**Task brief**
Gather the lines from the material that contain "irqRestore".
================
-- ==== Sys2Proof/Decode.lean ====
section
/-! DEFINITION. From bytes to an operation, and back. The selector byte is R101's OPSEL, the event code
R96's; the operands follow the selector, least-significant byte first, in the widths of R101 and
R13 (log 5: the spec fixes their order and widths, not a byte layout). Decoding is total on any
list of bytes and rejects by name. -/

namespace Sys2Proof

/-- Why bytes are no operation. -/
inductive DecodeError
  /-- a HOSTOP value outside R101 (R104 (e)) -/
  | unknownOperation
  /-- fewer operand bytes than the operation has -/
  | truncated
  /-- an operand byte outside the operand's type: `sla` above 127, `i` above 15, a truth value that is neither
  0 nor 1 -/
  | badOperand
  /-- a FRAME whose address byte has the read bit (R104 (d)) -/
  | readDirection
  /-- an EVT value that is no row of the table (R99): no operation, but ENV may present it (R143) -/
  | unlistedEvent
  deriving DecidableEq, Repr

/-- An operation together with the bytes after it. -/
abbrev Decoded := Except DecodeError (Instr × List Byte)

/-- Four bytes, least-significant first, as a word (R62). -/
def word4 (b0 b1 b2 b3 : Byte) : Word := b3 ++ b2 ++ b1 ++ b0

/-- Byte `i` of a word: `w[8i+7:8i]` (R62). -/
def wordByte (w : Word) (i : Nat) : Byte := w.extractLsb' (8 * i) 8

/-- The four bytes of a word, least-significant first (R62). -/
def wordBytes (w : Word) : List Byte := [wordByte w 0, wordByte w 1, wordByte w 2, wordByte w 3]

/-- The two bytes of a 16-bit operand, least-significant first. -/
def halfBytes (v : BitVec 16) : List Byte := [v.extractLsb' 0 8, v.extractLsb' 8 8]

/-- A truth value as a byte. -/
def boolByte (v : Bool) : Byte := if v then 1 else 0

/-- Read a one-byte operand. -/
def readByteOp (bs : List Byte) (k : Byte → Instr) : Decoded :=
  match bs with
  | b :: r => .ok (k b, r)
  | [] => .error .truncated

/-- Read a truth value: 0 or 1. -/
def readBoolOp (bs : List Byte) (k : Bool → Instr) : Decoded :=
  match bs with
  | b :: r => if b = 0 then .ok (k false, r) else if b = 1 then .ok (k true, r) else .error .badOperand
  | [] => .error .truncated

/-- Read a 16-bit operand. -/
def readHalfOp (bs : List Byte) (k : BitVec 16 → Instr) : Decoded :=
  match bs with
  | b0 :: b1 :: r => .ok (k (b1 ++ b0), r)
  | _ => .error .truncated

/-- Read a 16-bit operand and a byte. -/
def readHalfByteOp (bs : List Byte) (k : BitVec 16 → Byte → Instr) : Decoded :=
  match bs with
  | b0 :: b1 :: b2 :: r => .ok (k (b1 ++ b0) b2, r)
  | _ => .error .truncated

/-- Read a 32-bit operand. -/
def readWordOp (bs : List Byte) (k : Word → Instr) : Decoded :=
  match bs with
  | b0 :: b1 :: b2 :: b3 :: r => .ok (k (word4 b0 b1 b2 b3), r)
  | _ => .error .truncated

/-- Read a 7-bit operand from a byte. -/
def readSevenOp (bs : List Byte) (k : BitVec 7 → Instr) : Decoded :=
  match bs with
  | b :: r => if b.toNat < 128 then .ok (k (b.setWidth 7), r) else .error .badOperand
  | [] => .error .truncated

/-- Read a 32-bit operand and a 4-bit operand from a byte. -/
def readWordNibbleOp (bs : List Byte) (k : Word → BitVec 4 → Instr) : Decoded :=
  match bs with
  | b0 :: b1 :: b2 :: b3 :: b4 :: r =>
    if b4.toNat < 16 then .ok (k (word4 b0 b1 b2 b3) (b4.setWidth 4), r) else .error .badOperand
  | _ => .error .truncated

/-- The host operation a HOSTOP selector names (R101); any other value is no operation (R104 (e)). -/
def decodeSelector (op : Nat) (bs : List Byte) : Decoded :=
  match op with
  | 0x01 => readWordOp bs .initController
  | 0x02 => readSevenOp bs .initPeripheral
  | 0x03 => readBoolOp bs .beginAsController
  | 0x04 => readByteOp bs .writeByte
  | 0x05 => readBoolOp bs .readByte
  | 0x06 => .ok (.endTransaction, bs)
  | 0x07 => readWordOp bs .pollEvent
  | 0x08 => readBoolOp bs .rearm
  | 0x09 => readWordOp bs .send
  | 0x0A => .ok (.receiveBlocking, bs)
  | 0x0B => readByteOp bs .enableAsync
  | 0x0C => .ok (.disableAsync, bs)
  | 0x0D => .ok (.messageReady, bs)
  | 0x0E => .ok (.takeMessage, bs)
  | 0x0F => .ok (.irqDisable, bs)
  | 0x10 => readBoolOp bs .irqRestore
  | 0x11 => readHalfOp bs .build
  | 0x12 => readHalfByteOp bs .buildWithAux
  | 0x13 => readWordOp bs .isValid
  | 0x14 => readWordOp bs .parity31
  | 0x15 => readWordOp bs .getFlags
  | 0x16 => readWordOp bs .getAux
  | 0x17 => readWordNibbleOp bs .hasFlag
  | 0x18 => readWordOp bs .dispatch
  | _ => .error .unknownOperation

/-- Format HOSTOP (R101). -/
def decodeHostop (bs : List Byte) : Decoded :=
  match bs with
  | op :: r => decodeSelector op.toNat r
  | [] => .error .truncated

/-- Format EVT, compared on all 8 bits (R96, R99): the sixteen rows, then the timeout code (R98). A
received-data event carries the data byte of R143's `inject(c, d)` after it. -/
def decodeEvent (c : Byte) (bs : List Byte) : Decoded :=
  match c.toNat with
  | 0x08 => .ok (.evStart, bs)
  | 0x10 => .ok (.evRstart, bs)
  | 0x18 => .ok (.evSlawAck, bs)
  | 0x20 => .ok (.evSlawNack, bs)
  | 0x28 => .ok (.evTxdAck, bs)
  | 0x30 => .ok (.evTxdNack, bs)
  | 0x38 => .ok (.evArbLost, bs)
  | 0x60 => .ok (.evOwnMatch, bs)
  | 0x68 => .ok (.evOwnMatchArb, bs)
  | 0x70 => .ok (.evGcMatch, bs)
  | 0x78 => .ok (.evGcMatchArb, bs)
  | 0x80 => readByteOp bs .evRxdAckOwn
  | 0x88 => readByteOp bs .evRxdNackOwn
  | 0x90 => readByteOp bs .evRxdAckGc
  | 0x98 => readByteOp bs .evRxdNackGc
  | 0xA0 => .ok (.evStopRs, bs)
  | _ => if c = Config.evTimeout then .ok (.evTimeout, bs) else .error .unlistedEvent

/-- Format EVT from bytes. -/
def decodeEvt (bs : List Byte) : Decoded :=
  match bs with
  | c :: r => decodeEvent c r
  | [] => .error .truncated

/-- The handler branch code `c` selects while the byte counter is `cnt`, tried in R180's order with
the guards of R183 and R184. Total: the last row takes every remaining value (R186). -/
def irqBranch (cnt : BitVec 3) (c : Byte) : Instr :=
  if c &&& 0xE7 = 0x60 then .irqAddrMatch (c.getLsbD 4) (c.getLsbD 3)
  else if c &&& 0xEF = 0x80 ∧ cnt.toNat < 3 then .irqDataAck (c.getLsbD 4)
  else if c &&& 0xEF = 0x88 ∧ cnt.toNat < 4 then .irqDataNack (c.getLsbD 4)
  else if c = 0xA0 then .irqStop
  else .irqOther c

/-- Format IRQ from bytes, while the byte counter is `cnt`. -/
def decodeIrq (cnt : BitVec 3) (bs : List Byte) : Decoded :=
  match bs with
  | c :: r => .ok (irqBranch cnt c, r)
  | [] => .error .truncated

/-- Format MSG (R91): every word is one; reserved bits that are set are carried like any others (R104 (a)). -/
def decodeMsg (bs : List Byte) : Decoded :=
  match bs with
  | b0 :: b1 :: b2 :: b3 :: r =>
    let w := word4 b0 b1 b2 b3
    .ok (.msg (w.extractLsb' 16 16) (w.extractLsb' 12 4) (w.extractLsb' 0 12), r)
  | _ => .error .truncated

/-- Format ADDR (R94): bits 7 to 1 the address, bit 0 the direction. -/
def decodeAddr (bs : List Byte) : Decoded :=
  match bs with
  | b :: r => .ok (.addr (b.extractLsb' 1 7) (b.getLsbD 0), r)
  | [] => .error .truncated

/-- Format FRAME (R93): the address byte, whose direction bit is 0, and the four payload bytes. -/
def decodeFrame (bs : List Byte) : Decoded :=
  match bs with
  | a :: b0 :: b1 :: b2 :: b3 :: r =>
    if a.getLsbD 0 then .error .readDirection
    else .ok (.frame (a.extractLsb' 1 7) (word4 b0 b1 b2 b3), r)
  | _ => .error .truncated

/-- The decoder. `cnt` is read by the handler's formats only (R180's guards). -/
def decode (f : Format) (cnt : BitVec 3) (bs : List Byte) : Decoded :=
  match f with
  | .hostop => decodeHostop bs
  | .evt => decodeEvt bs
  | .irq => decodeIrq cnt bs
  | .msg => decodeMsg bs
  | .addr => decodeAddr bs
  | .frame => decodeFrame bs

/-- The address byte of R94: `aaaaaaaw`. -/
def addrByte (a : BitVec 7) (w : Bool) : Byte := a ++ BitVec.ofBool w

/-- The Message word of R91: flags, aux, and the reserved bits with the parity bit. -/
def msgWord (f : BitVec 16) (a : BitVec 4) (rp : BitVec 12) : Word := f ++ a ++ rp

/-- The codes of `011ga000` (R181). -/
def addrMatchCode (g a : Bool) : Byte := (0b011 : BitVec 3) ++ BitVec.ofBool g ++ BitVec.ofBool a ++ (0 : BitVec 3)

/-- The codes of `100g0000` (R183). -/
def dataAckCode (g : Bool) : Byte := (0b100 : BitVec 3) ++ BitVec.ofBool g ++ (0b0000 : BitVec 4)

/-- The codes of `100g1000` (R184). -/
def dataNackCode (g : Bool) : Byte := (0b100 : BitVec 3) ++ BitVec.ofBool g ++ (0b1000 : BitVec 4)

/-- The bytes of an operation in its own format. -/
def encode : Instr → List Byte
  | .initController busHz => 0x01 :: wordBytes busHz
  | .initPeripheral sla => [0x02, sla.setWidth 8]
  | .beginAsController write => [0x03, boolByte write]
  | .writeByte b => [0x04, b]
  | .readByte sendAck => [0x05, boolByte sendAck]
  | .endTransaction => [0x06]
  | .pollEvent timeout => 0x07 :: wordBytes timeout
  | .rearm ack => [0x08, boolByte ack]
  | .send message => 0x09 :: wordBytes message
  | .receiveBlocking => [0x0A]
  | .enableAsync callback => [0x0B, callback]
  | .disableAsync => [0x0C]
  | .messageReady => [0x0D]
  | .takeMessage => [0x0E]
  | .irqDisable => [0x0F]
  | .irqRestore s => [0x10, boolByte s]
  | .build flags => 0x11 :: halfBytes flags
  | .buildWithAux flags aux => 0x12 :: (halfBytes flags ++ [aux])
  | .isValid message => 0x13 :: wordBytes message
  | .parity31 w => 0x14 :: wordBytes w
  | .getFlags m => 0x15 :: wordBytes m
  | .getAux m => 0x16 :: wordBytes m
  | .hasFlag m i => 0x17 :: (wordBytes m ++ [i.setWidth 8])
  | .dispatch m => 0x18 :: wordBytes m
  | .evStart => [0x08]
  | .evRstart => [0x10]
  | .evSlawAck => [0x18]
  | .evSlawNack => [0x20]
  | .evTxdAck => [0x28]
  | .evTxdNack => [0x30]
  | .evArbLost => [0x38]
  | .evOwnMatch => [0x60]
  | .evOwnMatchArb => [0x68]
  | .evGcMatch => [0x70]
  | .evGcMatchArb => [0x78]
  | .evRxdAckOwn d => [0x80, d]
  | .evRxdNackOwn d => [0x88, d]
  | .evRxdAckGc d => [0x90, d]
  | .evRxdNackGc d => [0x98, d]
  | .evStopRs => [0xA0]
  | .evTimeout => [Config.evTimeout]
  | .irqAddrMatch g a => [addrMatchCode g a]
  | .irqDataAck g => [dataAckCode g]
  | .irqDataNack g => [dataNackCode g]
  | .irqStop => [0xA0]
  | .irqOther code => [code]
  | .msg f a rp => wordBytes (msgWord f a rp)
  | .addr a w => [addrByte a w]
  | .frame a m => addrByte a false :: wordBytes m

/-- Which format a table row of `nbits` bits with value `w` is read in (log 6). The table's 8-bit
formats overlap: 0x08, 0x10 and 0x18 are rows of HOSTOP and of EVT, and 0x60, 0x80, 0x88 and 0xA0
rows of EVT and of IRQ. HOSTOP is tried first, then the four IRQ rows with their don't-care bits
zero, then EVT's other rows; every other byte is the handler's default row. -/
def tableFormat (nbits w : Nat) : Option Format :=
  if nbits = 8 then
    let c := w % 256
    if 0x01 ≤ c ∧ c ≤ 0x18 then some .hostop
    else if c = 0x60 ∨ c = 0x80 ∨ c = 0x88 ∨ c = 0xA0 then some .irq
    else if BitVec.ofNat 8 c ∈ Config.eventCodes then some .evt
    else some .irq
  else if nbits = 32 then some .msg
  else none

/-- The bytes of `w`, least-significant first, up to the longest operation (6 bytes). -/
def tableBytes (w : Nat) : List Byte :=
  [BitVec.ofNat 8 w, BitVec.ofNat 8 (w / 0x100), BitVec.ofNat 8 (w / 0x10000),
    BitVec.ofNat 8 (w / 0x1000000), BitVec.ofNat 8 (w / 0x100000000), BitVec.ofNat 8 (w / 0x10000000000)]

/-- The operation the decoder reads from a table row's bits: a byte counter of 0 stands for the
handler's guards. -/
def decodeTableWord (nbits w : Nat) : Option Instr :=
  match tableFormat nbits w with
  | some f =>
    match decode f 0 (tableBytes (w % 2 ^ nbits)) with
    | .ok (i, _) => some i
    | .error _ => none
  | none => none

end Sys2Proof
end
================
**Exercise output**
  | 0x10 => readBoolOp bs .irqRestore
  | .irqRestore s => [0x10, boolByte s]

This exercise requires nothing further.